In the material below, the lines from the one containing "def regionsOk (remap" through the one containing "stopped it. -/" are to be given again exactly, ends included, and no others.
** Opening Input data block **
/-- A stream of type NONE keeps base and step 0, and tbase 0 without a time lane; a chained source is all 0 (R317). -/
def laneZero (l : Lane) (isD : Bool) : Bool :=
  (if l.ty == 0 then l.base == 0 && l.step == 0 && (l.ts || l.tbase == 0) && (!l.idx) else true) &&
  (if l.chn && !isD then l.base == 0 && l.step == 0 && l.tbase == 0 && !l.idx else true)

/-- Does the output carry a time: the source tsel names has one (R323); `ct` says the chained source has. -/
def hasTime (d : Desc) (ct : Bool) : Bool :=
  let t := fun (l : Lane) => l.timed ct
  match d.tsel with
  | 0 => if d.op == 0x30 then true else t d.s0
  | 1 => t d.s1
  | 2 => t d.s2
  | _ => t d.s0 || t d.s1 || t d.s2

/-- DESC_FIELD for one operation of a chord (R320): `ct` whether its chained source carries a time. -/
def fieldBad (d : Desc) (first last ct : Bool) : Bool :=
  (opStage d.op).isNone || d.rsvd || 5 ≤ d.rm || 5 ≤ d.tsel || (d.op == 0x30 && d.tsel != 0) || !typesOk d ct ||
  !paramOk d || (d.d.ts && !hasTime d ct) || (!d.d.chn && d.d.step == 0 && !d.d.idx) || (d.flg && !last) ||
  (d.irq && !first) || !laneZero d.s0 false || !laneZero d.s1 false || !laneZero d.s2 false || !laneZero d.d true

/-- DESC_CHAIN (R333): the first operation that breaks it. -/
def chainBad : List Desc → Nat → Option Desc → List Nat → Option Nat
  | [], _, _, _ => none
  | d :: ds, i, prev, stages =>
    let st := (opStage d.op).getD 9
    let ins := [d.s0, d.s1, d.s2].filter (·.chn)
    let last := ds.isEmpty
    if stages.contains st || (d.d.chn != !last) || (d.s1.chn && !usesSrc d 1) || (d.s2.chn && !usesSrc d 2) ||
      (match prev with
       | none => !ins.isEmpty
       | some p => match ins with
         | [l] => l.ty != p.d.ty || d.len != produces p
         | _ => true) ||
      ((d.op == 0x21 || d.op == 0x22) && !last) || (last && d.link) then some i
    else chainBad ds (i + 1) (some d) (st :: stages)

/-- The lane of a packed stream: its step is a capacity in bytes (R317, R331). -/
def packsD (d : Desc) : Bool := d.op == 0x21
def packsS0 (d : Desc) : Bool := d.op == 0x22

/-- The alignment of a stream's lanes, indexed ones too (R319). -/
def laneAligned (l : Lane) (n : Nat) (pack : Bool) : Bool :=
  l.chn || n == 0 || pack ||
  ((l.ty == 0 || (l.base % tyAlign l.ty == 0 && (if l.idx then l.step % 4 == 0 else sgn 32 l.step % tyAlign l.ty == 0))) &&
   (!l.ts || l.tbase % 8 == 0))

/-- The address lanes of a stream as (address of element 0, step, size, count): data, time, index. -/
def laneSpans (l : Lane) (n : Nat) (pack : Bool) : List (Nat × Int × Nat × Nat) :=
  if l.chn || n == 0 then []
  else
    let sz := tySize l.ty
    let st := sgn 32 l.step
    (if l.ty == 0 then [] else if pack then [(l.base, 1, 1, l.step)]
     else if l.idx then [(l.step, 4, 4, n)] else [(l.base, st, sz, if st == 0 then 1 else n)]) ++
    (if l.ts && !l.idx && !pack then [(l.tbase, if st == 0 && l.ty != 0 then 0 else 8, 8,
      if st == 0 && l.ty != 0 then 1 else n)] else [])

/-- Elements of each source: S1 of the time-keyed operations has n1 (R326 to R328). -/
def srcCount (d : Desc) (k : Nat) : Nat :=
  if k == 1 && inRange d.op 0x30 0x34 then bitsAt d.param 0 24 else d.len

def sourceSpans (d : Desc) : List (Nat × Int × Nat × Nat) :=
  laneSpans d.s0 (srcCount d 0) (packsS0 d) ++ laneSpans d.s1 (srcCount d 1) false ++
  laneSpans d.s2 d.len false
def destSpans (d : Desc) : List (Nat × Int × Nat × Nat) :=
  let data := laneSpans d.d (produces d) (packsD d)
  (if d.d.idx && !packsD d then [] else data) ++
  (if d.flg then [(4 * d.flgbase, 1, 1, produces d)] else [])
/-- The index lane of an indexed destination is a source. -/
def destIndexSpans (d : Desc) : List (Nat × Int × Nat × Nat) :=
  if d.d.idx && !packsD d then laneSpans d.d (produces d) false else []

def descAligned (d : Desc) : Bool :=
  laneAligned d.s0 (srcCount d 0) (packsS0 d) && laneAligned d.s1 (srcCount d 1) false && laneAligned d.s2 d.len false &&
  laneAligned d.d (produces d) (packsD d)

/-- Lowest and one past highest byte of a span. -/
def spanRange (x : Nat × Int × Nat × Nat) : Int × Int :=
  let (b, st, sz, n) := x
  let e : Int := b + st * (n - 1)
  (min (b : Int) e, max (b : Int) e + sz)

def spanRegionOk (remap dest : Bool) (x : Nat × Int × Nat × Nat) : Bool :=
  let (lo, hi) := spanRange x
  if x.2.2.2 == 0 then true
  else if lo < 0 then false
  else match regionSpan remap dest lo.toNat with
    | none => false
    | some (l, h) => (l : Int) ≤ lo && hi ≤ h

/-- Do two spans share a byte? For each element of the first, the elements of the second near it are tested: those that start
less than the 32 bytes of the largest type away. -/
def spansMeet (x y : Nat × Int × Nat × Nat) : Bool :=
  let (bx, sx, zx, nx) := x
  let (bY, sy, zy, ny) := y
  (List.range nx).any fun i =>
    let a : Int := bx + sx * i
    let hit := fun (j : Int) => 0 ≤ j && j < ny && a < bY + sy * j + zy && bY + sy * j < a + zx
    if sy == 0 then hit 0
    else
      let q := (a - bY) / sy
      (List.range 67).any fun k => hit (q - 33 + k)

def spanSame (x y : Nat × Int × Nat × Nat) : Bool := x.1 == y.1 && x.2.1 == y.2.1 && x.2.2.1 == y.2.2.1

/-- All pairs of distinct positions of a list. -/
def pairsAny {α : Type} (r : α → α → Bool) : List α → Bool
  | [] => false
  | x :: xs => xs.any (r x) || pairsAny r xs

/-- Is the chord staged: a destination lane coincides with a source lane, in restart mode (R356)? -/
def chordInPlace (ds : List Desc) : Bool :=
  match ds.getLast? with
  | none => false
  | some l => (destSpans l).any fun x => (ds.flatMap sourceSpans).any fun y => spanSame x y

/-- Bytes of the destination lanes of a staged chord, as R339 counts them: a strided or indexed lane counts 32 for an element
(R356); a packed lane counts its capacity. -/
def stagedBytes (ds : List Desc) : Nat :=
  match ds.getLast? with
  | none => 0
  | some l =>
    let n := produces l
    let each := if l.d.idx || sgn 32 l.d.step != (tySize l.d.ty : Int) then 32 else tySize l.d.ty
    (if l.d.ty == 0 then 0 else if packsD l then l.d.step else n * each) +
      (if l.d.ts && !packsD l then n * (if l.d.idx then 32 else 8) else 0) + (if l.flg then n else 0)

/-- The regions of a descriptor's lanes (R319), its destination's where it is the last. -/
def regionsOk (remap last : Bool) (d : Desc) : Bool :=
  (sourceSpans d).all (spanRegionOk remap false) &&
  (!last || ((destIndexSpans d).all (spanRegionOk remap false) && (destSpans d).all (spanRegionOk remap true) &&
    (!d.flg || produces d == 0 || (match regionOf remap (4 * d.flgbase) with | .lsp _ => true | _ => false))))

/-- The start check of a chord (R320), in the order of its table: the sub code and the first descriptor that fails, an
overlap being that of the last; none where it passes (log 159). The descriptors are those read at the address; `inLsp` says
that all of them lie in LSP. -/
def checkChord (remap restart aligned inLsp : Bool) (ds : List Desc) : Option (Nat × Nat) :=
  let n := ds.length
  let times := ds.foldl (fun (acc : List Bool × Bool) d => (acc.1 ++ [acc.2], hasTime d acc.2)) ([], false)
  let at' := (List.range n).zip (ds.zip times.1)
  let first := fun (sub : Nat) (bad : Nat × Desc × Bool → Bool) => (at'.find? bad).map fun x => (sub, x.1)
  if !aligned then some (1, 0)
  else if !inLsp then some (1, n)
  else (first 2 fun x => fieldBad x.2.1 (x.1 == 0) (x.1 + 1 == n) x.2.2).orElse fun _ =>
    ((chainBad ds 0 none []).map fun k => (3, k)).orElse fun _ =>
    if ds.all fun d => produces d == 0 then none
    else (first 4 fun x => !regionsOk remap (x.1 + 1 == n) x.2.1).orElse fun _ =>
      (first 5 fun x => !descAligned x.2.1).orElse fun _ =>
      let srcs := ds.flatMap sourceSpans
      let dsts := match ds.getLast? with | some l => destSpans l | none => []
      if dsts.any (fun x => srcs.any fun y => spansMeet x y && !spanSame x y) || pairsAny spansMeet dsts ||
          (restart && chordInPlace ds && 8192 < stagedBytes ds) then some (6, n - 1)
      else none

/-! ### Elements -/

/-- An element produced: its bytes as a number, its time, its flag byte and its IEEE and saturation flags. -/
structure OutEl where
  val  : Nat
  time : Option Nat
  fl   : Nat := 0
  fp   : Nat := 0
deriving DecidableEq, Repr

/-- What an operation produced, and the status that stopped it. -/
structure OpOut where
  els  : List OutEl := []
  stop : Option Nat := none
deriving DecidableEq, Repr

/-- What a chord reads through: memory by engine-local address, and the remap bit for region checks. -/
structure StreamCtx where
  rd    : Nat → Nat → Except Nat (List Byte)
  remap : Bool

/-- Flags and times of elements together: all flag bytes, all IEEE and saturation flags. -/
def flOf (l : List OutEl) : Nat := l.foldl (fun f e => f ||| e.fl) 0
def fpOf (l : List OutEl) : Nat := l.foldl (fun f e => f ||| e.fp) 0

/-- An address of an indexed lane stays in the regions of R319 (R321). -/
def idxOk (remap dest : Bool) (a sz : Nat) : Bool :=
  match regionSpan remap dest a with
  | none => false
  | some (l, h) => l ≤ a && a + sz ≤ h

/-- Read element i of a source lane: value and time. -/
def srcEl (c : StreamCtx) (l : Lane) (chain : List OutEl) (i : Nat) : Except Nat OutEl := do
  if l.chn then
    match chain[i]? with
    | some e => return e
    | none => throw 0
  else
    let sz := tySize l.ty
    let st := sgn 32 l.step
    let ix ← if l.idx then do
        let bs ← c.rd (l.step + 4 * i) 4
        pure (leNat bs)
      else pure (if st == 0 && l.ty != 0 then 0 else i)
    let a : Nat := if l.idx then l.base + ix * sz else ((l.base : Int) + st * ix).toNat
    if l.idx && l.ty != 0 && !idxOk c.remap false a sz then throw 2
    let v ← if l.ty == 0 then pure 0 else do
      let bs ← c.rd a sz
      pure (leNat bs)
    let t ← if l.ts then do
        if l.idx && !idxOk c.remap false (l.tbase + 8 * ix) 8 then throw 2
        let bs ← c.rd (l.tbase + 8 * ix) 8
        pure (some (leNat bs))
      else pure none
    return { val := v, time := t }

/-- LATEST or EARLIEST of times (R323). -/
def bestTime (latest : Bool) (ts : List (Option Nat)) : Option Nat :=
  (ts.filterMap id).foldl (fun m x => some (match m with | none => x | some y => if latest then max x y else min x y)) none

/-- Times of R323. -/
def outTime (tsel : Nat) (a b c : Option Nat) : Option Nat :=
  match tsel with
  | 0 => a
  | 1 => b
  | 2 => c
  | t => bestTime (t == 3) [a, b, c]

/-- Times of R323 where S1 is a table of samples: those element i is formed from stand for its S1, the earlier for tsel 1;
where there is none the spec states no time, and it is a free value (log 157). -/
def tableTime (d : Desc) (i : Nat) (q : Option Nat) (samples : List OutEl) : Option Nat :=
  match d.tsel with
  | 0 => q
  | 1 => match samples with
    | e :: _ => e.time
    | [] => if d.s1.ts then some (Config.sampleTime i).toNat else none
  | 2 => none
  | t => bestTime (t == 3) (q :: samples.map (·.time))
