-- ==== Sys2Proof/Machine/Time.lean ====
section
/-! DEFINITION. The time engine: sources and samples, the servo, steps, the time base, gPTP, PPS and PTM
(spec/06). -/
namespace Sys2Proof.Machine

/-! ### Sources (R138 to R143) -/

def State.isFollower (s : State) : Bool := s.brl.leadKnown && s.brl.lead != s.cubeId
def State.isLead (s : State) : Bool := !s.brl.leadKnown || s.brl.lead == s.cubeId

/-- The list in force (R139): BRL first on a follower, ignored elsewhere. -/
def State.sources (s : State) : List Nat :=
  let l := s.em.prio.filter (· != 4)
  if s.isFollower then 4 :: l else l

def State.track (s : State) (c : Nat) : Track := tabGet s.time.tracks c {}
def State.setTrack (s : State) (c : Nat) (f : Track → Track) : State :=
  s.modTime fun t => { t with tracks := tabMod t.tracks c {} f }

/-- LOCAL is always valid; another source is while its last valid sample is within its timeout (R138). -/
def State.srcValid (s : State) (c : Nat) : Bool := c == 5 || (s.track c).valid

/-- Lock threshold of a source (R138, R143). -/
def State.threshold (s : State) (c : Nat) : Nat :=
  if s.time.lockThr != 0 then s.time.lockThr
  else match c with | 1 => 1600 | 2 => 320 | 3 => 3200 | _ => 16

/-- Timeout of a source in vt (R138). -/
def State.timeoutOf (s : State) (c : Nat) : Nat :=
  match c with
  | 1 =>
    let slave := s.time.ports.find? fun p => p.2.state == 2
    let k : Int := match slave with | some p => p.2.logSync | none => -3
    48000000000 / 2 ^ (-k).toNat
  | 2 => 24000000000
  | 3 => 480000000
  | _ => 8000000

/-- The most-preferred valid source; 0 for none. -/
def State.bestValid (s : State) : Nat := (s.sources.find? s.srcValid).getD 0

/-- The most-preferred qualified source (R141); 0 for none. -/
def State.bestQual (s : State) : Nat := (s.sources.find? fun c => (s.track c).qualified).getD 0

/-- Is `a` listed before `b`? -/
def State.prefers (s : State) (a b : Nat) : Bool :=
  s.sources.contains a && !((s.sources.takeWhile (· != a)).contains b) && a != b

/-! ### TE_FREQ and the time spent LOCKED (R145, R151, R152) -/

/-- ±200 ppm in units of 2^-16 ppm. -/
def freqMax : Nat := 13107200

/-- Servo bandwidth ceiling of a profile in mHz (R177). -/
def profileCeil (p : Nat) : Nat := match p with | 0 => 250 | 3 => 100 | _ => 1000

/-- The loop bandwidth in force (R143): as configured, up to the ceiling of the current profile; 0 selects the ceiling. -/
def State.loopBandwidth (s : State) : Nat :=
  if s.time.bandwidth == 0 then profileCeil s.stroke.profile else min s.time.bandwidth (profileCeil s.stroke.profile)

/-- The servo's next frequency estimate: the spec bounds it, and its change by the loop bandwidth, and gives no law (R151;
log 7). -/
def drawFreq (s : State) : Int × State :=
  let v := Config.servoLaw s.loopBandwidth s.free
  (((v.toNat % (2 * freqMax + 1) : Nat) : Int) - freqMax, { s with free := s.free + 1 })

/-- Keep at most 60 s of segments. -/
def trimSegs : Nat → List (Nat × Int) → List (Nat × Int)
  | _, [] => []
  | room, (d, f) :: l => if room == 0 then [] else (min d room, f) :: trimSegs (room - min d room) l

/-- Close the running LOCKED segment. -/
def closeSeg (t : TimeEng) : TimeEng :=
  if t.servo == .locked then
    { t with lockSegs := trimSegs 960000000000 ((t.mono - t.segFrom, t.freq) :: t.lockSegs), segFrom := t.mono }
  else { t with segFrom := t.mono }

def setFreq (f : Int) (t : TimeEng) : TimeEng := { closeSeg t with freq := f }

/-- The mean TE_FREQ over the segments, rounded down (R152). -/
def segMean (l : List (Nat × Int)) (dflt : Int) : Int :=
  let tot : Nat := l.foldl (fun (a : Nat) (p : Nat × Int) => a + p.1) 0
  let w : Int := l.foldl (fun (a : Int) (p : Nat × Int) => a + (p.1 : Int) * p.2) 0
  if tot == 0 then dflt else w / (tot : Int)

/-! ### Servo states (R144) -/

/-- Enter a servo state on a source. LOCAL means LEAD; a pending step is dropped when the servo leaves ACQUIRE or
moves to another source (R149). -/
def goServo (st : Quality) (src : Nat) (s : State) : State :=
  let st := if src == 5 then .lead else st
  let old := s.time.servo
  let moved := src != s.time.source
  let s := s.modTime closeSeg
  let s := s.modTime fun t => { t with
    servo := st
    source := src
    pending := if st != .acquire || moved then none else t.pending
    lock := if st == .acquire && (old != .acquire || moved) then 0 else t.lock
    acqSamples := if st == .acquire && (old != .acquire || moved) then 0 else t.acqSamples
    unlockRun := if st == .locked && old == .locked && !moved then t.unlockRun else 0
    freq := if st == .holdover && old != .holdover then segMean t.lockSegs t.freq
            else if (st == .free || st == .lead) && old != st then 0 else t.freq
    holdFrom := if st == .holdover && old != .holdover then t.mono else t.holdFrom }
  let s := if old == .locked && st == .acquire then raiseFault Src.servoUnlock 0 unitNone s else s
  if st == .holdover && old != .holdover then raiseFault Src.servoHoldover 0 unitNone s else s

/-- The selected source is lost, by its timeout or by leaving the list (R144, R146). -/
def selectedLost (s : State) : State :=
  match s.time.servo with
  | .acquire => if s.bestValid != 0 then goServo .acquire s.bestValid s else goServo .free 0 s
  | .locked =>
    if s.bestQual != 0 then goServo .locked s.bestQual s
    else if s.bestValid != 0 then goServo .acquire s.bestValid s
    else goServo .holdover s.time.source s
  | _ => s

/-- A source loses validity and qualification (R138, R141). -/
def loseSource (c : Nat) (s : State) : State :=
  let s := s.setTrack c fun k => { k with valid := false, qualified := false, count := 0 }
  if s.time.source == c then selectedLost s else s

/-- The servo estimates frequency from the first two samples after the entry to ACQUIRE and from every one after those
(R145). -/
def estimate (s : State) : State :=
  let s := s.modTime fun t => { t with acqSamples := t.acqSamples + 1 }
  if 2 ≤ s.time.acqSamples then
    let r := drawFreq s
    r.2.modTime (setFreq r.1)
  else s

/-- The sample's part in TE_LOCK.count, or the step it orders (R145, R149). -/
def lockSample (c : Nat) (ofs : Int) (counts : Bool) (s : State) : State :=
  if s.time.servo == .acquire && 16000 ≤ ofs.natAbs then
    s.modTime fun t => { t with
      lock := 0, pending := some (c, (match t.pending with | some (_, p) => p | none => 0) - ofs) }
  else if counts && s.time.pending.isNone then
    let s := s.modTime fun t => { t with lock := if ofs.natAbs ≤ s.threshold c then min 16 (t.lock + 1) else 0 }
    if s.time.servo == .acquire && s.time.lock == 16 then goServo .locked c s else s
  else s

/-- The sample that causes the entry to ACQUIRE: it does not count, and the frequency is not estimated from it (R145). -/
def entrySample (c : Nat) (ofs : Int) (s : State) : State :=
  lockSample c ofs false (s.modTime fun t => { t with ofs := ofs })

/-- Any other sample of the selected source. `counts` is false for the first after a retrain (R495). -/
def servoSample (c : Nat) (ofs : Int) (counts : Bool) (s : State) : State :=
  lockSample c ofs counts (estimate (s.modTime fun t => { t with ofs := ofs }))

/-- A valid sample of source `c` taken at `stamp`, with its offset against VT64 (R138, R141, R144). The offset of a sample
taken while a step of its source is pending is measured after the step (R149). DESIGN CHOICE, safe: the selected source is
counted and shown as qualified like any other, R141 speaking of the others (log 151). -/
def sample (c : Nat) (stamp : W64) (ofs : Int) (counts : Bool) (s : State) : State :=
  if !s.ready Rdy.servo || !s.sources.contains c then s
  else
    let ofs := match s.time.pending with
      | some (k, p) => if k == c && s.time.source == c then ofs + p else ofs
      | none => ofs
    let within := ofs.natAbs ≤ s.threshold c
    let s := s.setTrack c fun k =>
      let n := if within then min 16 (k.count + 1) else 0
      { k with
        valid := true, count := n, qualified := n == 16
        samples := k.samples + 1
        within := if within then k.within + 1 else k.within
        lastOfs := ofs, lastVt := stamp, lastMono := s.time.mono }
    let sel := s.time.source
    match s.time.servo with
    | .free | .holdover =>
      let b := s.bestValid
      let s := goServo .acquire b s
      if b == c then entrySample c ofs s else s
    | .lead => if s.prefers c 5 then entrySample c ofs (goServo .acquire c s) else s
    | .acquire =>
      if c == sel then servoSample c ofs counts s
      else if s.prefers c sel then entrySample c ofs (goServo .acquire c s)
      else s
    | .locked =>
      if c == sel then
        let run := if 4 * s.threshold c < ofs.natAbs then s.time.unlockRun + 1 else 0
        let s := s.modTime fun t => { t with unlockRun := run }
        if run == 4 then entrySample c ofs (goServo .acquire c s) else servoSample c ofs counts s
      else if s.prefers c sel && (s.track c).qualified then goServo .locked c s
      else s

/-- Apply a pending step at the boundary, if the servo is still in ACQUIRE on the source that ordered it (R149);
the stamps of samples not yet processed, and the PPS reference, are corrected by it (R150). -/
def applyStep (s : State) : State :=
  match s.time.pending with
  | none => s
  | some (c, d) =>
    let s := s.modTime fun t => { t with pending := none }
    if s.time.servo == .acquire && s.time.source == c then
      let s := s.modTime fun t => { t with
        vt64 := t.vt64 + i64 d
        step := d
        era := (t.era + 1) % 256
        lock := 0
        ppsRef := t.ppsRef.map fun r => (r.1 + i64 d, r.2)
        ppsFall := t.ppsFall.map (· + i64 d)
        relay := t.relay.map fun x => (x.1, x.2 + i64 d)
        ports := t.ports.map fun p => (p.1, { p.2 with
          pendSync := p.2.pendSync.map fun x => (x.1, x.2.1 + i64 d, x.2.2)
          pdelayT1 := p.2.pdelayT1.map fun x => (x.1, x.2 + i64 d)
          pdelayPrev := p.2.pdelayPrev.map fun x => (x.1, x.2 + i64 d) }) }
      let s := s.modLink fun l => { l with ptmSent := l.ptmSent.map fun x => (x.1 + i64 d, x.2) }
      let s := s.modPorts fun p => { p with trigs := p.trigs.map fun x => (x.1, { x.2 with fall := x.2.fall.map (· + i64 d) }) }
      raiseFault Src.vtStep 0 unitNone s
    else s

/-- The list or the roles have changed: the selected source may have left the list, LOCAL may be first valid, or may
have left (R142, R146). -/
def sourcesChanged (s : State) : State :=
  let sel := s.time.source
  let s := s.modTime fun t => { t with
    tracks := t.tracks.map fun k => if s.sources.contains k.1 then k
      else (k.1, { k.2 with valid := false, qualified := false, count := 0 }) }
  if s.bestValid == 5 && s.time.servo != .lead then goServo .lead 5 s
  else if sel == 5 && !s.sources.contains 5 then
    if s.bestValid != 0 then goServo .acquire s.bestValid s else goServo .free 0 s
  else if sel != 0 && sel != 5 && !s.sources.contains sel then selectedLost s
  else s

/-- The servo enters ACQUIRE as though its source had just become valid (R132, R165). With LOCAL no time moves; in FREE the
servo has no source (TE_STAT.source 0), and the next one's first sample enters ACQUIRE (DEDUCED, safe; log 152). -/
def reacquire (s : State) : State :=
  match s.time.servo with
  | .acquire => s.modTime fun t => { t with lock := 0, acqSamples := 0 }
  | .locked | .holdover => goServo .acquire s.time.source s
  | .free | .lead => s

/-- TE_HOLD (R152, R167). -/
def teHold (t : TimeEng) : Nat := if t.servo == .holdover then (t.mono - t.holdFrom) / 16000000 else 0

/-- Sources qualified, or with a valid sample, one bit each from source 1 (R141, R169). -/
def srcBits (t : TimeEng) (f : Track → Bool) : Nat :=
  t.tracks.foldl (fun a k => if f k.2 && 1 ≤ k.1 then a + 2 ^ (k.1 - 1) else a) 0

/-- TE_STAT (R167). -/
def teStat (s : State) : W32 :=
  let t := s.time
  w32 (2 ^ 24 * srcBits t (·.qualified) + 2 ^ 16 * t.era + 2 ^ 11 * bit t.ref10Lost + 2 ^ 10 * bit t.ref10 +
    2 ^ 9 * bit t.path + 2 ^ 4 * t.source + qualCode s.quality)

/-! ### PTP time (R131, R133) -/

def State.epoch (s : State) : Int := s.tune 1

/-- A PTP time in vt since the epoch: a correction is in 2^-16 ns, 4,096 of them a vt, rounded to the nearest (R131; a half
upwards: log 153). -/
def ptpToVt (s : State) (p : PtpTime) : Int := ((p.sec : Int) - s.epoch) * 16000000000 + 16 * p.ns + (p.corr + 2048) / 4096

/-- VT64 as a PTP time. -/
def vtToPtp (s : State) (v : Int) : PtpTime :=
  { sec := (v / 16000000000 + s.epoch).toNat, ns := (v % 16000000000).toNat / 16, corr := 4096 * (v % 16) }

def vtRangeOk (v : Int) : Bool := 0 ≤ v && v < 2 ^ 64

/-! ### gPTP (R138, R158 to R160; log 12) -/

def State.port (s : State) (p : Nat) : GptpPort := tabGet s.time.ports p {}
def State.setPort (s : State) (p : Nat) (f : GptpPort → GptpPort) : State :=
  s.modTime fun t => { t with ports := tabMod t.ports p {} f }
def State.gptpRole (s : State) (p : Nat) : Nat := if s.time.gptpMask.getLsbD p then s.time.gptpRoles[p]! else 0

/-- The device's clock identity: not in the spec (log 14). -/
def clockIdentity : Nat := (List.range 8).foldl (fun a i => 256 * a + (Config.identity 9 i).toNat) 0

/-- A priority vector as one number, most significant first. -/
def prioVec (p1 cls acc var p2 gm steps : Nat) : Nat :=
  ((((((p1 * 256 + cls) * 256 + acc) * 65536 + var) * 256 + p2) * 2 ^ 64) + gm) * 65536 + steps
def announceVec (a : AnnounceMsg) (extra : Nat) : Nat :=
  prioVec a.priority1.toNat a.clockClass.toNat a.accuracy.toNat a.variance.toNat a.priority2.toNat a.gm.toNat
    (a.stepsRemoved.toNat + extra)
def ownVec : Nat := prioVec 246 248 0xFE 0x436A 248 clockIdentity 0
** Closing Input data block **
> **Answer section**:
def regionsOk (remap last : Bool) (d : Desc) : Bool :=
  (sourceSpans d).all (spanRegionOk remap false) &&
  (!last || ((destIndexSpans d).all (spanRegionOk remap false) && (destSpans d).all (spanRegionOk remap true) &&
    (!d.flg || produces d == 0 || (match regionOf remap (4 * d.flgbase) with | .lsp _ => true | _ => false))))

/-- The start check of a chord (R320), in the order of its table: the sub code and the first descriptor that fails, an
overlap being that of the last; none where it passes (log 159). The descriptors are those read at the address; `inLsp` says
that all of them lie in LSP. -/
def checkChord (remap restart aligned inLsp : Bool) (ds : List Desc) : Option (Nat × Nat) :=
  let n := ds.length
  let times := ds.foldl (fun (acc : List Bool × Bool) d => (acc.1 ++ [acc.2], hasTime d acc.2)) ([], false)
  let at' := (List.range n).zip (ds.zip times.1)
  let first := fun (sub : Nat) (bad : Nat × Desc × Bool → Bool) => (at'.find? bad).map fun x => (sub, x.1)
  if !aligned then some (1, 0)
  else if !inLsp then some (1, n)
  else (first 2 fun x => fieldBad x.2.1 (x.1 == 0) (x.1 + 1 == n) x.2.2).orElse fun _ =>
    ((chainBad ds 0 none []).map fun k => (3, k)).orElse fun _ =>
    if ds.all fun d => produces d == 0 then none
    else (first 4 fun x => !regionsOk remap (x.1 + 1 == n) x.2.1).orElse fun _ =>
      (first 5 fun x => !descAligned x.2.1).orElse fun _ =>
      let srcs := ds.flatMap sourceSpans
      let dsts := match ds.getLast? with | some l => destSpans l | none => []
      if dsts.any (fun x => srcs.any fun y => spansMeet x y && !spanSame x y) || pairsAny spansMeet dsts ||
          (restart && chordInPlace ds && 8192 < stagedBytes ds) then some (6, n - 1)
      else none

/-! ### Elements -/

/-- An element produced: its bytes as a number, its time, its flag byte and its IEEE and saturation flags. -/
structure OutEl where
  val  : Nat
  time : Option Nat
  fl   : Nat := 0
  fp   : Nat := 0
deriving DecidableEq, Repr

/-- What an operation produced, and the status that stopped it. -/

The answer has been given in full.